Dataset entries:
......

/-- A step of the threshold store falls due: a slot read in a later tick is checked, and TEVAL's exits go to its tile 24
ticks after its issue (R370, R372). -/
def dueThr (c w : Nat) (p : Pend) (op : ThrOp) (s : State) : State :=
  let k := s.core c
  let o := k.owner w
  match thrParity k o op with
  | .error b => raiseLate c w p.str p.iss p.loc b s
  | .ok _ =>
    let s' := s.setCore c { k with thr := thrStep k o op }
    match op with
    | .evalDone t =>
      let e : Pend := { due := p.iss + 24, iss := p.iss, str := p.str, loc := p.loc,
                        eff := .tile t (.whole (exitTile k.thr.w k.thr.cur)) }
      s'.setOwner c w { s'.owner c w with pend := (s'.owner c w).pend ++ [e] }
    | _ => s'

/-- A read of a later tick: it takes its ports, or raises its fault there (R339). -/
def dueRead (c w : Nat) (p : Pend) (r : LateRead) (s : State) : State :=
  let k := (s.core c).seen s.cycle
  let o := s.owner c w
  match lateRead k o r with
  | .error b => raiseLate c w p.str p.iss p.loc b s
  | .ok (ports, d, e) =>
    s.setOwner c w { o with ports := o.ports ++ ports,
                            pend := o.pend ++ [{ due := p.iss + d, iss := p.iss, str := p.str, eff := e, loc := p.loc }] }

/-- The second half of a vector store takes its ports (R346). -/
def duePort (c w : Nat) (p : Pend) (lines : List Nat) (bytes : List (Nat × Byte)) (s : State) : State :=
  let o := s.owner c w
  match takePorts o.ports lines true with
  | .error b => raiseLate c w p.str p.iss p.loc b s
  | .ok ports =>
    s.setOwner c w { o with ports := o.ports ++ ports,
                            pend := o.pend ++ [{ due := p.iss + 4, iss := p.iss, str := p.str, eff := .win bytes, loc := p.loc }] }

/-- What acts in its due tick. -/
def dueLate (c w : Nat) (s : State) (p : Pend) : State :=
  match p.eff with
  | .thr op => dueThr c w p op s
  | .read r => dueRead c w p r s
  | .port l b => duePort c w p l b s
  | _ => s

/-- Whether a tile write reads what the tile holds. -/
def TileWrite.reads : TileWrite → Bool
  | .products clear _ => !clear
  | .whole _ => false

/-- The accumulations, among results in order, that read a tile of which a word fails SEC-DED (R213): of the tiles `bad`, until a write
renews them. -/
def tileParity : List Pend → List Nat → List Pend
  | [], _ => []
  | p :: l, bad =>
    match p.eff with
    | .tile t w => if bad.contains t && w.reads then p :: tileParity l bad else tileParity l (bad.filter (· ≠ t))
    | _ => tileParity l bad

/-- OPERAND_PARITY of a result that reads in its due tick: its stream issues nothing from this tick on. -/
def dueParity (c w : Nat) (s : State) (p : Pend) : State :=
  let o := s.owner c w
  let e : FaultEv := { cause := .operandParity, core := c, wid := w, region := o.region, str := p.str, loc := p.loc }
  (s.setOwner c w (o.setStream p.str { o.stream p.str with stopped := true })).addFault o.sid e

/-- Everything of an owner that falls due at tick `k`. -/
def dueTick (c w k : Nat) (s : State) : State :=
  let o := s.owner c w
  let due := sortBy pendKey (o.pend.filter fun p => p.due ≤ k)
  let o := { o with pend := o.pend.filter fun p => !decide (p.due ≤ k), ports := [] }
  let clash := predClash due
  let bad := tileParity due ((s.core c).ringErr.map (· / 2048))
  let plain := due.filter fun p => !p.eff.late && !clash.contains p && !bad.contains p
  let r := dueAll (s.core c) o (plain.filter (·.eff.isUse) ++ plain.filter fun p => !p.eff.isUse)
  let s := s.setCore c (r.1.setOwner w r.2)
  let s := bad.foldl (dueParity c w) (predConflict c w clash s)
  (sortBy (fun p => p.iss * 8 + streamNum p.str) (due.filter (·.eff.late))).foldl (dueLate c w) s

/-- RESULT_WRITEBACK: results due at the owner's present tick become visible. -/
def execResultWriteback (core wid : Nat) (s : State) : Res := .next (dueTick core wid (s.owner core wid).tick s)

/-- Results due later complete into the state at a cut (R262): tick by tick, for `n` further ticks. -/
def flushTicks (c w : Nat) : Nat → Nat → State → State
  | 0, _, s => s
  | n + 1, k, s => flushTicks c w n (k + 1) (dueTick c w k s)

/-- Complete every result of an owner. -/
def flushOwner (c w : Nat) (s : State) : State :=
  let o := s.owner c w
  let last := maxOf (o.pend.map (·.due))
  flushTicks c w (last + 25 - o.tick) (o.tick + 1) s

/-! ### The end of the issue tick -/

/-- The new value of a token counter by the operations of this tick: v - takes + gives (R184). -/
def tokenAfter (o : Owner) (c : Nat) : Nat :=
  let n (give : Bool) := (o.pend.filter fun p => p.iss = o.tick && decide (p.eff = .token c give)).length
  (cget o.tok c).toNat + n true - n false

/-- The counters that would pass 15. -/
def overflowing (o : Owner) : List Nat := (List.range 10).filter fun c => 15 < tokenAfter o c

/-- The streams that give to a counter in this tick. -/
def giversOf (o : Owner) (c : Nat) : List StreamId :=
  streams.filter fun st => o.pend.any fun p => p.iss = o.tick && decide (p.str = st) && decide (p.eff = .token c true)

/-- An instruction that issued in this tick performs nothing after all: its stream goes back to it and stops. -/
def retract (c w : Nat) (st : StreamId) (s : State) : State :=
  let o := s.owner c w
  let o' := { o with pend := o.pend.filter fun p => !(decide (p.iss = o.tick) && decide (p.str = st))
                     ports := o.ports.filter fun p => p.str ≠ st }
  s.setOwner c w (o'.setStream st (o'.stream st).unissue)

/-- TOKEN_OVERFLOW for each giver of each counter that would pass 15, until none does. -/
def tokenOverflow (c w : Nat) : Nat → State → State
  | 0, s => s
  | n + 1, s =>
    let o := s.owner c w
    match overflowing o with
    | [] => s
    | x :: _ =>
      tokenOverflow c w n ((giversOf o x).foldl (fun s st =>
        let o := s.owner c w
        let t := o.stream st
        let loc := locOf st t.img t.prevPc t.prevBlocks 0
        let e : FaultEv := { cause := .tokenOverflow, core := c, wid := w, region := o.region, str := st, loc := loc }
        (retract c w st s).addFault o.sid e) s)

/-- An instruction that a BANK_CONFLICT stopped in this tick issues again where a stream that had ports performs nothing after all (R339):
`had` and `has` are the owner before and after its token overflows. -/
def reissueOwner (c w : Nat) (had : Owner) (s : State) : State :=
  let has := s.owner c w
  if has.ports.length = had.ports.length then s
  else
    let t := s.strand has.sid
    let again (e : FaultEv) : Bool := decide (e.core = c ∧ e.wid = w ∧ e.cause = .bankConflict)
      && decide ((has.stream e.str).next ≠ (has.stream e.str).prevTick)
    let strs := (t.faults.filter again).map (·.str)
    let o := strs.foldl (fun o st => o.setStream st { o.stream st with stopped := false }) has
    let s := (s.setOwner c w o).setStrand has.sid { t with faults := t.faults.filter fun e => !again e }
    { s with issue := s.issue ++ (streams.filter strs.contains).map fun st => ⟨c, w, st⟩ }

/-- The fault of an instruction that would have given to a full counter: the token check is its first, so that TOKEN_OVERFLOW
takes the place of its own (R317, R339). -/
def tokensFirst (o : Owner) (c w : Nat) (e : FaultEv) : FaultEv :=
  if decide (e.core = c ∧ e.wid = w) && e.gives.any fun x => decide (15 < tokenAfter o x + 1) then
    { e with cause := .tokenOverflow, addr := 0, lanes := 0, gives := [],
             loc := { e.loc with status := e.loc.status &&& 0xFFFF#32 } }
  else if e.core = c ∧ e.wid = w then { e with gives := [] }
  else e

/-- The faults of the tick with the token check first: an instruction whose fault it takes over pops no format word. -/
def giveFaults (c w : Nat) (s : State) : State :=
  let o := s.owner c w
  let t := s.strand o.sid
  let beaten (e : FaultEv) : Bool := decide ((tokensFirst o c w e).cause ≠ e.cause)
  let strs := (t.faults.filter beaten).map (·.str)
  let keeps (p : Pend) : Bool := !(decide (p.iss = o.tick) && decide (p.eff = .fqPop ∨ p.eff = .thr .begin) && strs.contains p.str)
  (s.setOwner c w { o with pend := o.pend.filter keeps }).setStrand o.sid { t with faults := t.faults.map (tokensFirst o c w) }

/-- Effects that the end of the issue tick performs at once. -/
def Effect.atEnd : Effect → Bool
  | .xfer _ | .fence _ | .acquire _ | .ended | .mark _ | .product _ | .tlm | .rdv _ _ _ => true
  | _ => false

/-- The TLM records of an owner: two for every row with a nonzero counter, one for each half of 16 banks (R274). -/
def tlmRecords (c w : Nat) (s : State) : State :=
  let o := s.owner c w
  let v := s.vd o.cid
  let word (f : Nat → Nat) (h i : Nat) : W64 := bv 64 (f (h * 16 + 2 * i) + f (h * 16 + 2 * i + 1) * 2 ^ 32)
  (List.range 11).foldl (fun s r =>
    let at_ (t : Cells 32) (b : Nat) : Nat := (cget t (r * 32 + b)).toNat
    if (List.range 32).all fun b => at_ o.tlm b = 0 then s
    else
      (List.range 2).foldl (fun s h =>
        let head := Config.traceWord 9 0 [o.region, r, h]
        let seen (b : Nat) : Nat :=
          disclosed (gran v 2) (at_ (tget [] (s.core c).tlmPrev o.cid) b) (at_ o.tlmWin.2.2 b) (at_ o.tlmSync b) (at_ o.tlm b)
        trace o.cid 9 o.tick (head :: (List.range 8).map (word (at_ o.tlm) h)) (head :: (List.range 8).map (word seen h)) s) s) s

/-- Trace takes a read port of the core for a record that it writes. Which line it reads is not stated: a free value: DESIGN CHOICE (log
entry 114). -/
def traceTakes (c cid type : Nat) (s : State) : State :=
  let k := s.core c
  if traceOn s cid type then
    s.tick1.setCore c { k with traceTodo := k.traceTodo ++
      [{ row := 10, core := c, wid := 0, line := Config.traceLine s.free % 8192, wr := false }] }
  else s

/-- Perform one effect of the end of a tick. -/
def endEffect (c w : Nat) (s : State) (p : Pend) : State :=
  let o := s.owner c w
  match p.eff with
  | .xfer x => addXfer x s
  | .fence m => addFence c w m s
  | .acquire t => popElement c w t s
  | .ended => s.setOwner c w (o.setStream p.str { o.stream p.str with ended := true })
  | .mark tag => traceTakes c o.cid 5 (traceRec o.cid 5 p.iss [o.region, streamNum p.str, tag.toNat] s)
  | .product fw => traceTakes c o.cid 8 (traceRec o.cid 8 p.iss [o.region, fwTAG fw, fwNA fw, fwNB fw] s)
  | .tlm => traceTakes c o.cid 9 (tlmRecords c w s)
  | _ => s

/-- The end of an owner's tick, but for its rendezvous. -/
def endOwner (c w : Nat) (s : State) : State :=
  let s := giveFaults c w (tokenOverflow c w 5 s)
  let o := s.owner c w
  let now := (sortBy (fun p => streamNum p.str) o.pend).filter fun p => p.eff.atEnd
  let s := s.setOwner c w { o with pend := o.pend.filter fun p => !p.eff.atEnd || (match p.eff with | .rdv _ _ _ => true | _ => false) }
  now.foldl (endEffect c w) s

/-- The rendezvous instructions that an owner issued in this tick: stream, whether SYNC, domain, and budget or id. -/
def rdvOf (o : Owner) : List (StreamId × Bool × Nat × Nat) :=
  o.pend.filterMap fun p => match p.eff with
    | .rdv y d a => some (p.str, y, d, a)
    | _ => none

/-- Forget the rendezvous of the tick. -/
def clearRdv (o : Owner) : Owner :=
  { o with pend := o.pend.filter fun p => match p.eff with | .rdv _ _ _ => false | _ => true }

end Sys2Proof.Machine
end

......

Work instructions: Return only the number of lines in the entries above that contain the word "free".

Reply: 2